- [RECORDS FOR THE TASK]
= = = = =
-- ==== Sys2Proof/Tests/Slice0.lean ====
section
/-! SUPPORT. Tests: what is well formed, words written out from the encodings of the spec, single steps with results that the
spec states, and for every statement with hypotheses a state and operands that meet them. -/
namespace Sys2Proof.Tests

set_option Elab.async false
set_option linter.unusedTactic false
set_option linter.unreachableTactic false
open Sys2Proof Sys2Proof.Machine

/-! ## Well-formed instructions -/

/-- A function that the device has made ready. -/
def fOn : Func := { Func.reset with enabled := true }

theorem test_wf_accepts : (Instr.saddi 20 62 8).WellFormed = true ∧ (Instr.sadd64 2 4 62).WellFormed = true := by decide

/-- Operands: S48 is no destination, pairs are even (12 R178). -/
theorem test_wf_operands : (Instr.sadd 48 0 0).operandsOk = false ∧ (Instr.sadd64 1 2 4).operandsOk = false ∧
    (Instr.enrollR 0 0 46).operandsOk = false ∧ (Instr.mres 2 0).operandsOk = false := by decide

/-- Ranges: a shift by 64, a scope of 5, a predicate without residency (14 R202, R205, 16 R271). -/
theorem test_wf_ranges : (Instr.sshli 0 0 64).rangesOk = false ∧ (Instr.phase 5).rangesOk = false ∧
    (Instr.sld 0 0 0 0 false 1 0).rangesOk = false := by decide

/-- Cells: a status register of no number, `.X2` of FP32 (17 R303, 15 R224). -/
theorem test_wf_assigned : (Instr.srr 0 0x007).assigned = false ∧ (Instr.srw 0 0xFFF).assigned = false := by decide

/-- An operand set whose fields are all empty. -/
def ops : LaneOps := ⟨false, false, 0, .none, .none, false, .none, false, .none, false, 0, false, 0, 0⟩

theorem test_wf_lane : (Instr.fadd { ops with dst := .v 1, a := .v 2, b := .v 3 } .f32 true).assigned = false ∧
    (Instr.iadd { ops with dst := .v 1, a := .v 2, b := .v 3, fs := 1 } .wrap).rangesOk = false ∧
    (Instr.iadd { ops with dst := .v 1, a := .v 2, b := .none } .wrap).operandsOk = false ∧
    (Instr.iadd { ops with dst := .v 1, a := .v 2, b := .v 3 } .wrap).WellFormed = true := by decide

/-! ## Words written out from the encodings -/

/-- 14: format A and B words (R177). -/
theorem test_decode_scalar_alu : decodeTableWord 32 0x0D4F8008 = some (.saddi 20 62 8) ∧
    decodeTableWord 32 0x08310502 = some (.sset .lt 3 4 5) ∧ decodeTableWord 32 0x8C000000 = some .nop ∧
    decodeTableWord 32 0x288F8200 = some (.sst 8 62 0 1 false 0 0) := by decide +kernel

/-- 14: control words. -/
theorem test_decode_scalar_control : decodeTableWord 32 0x71400000 = some (.loop 20 0) ∧
    decodeTableWord 32 0x74000001 = some (.linc 0 0 1) ∧ decodeTableWord 32 0x740C0001 = some (.linc 0 3 1) ∧
    decodeTableWord 32 0x61F00010 = some (.call 31 0x10) ∧ decodeTableWord 32 0x6407C000 = some (.jr 31) ∧
    decodeTableWord 32 0x5C1FFFFE = some (.bpnone 1 0xFFFFE) := by decide +kernel

/-- 17: system words. -/
theorem test_decode_system : decodeTableWord 32 0xE0000042 = some (.trap 0x42) ∧ decodeTableWord 32 0xE4000000 = some .hret ∧
    decodeTableWord 32 0xE8400003 = some (.srr 4 3) ∧ decodeTableWord 32 0xEC014000 = some (.srw 5 0) ∧
    decodeTableWord 32 0xF0000000 = some .halt := by decide +kernel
= = = = =
- [ASSIGNED TASK]
Up to and including the line with "def fOn : Func", output every line of the records above exactly, starting from the first; output nothing else.

- [SOLUTION TO THIS PROBLEM]
-- ==== Sys2Proof/Tests/Slice0.lean ====
section
/-! SUPPORT. Tests: what is well formed, words written out from the encodings of the spec, single steps with results that the
spec states, and for every statement with hypotheses a state and operands that meet them. -/
namespace Sys2Proof.Tests

set_option Elab.async false
set_option linter.unusedTactic false
set_option linter.unreachableTactic false
open Sys2Proof Sys2Proof.Machine

/-! ## Well-formed instructions -/

/-- A function that the device has made ready. -/
def fOn : Func := { Func.reset with enabled := true }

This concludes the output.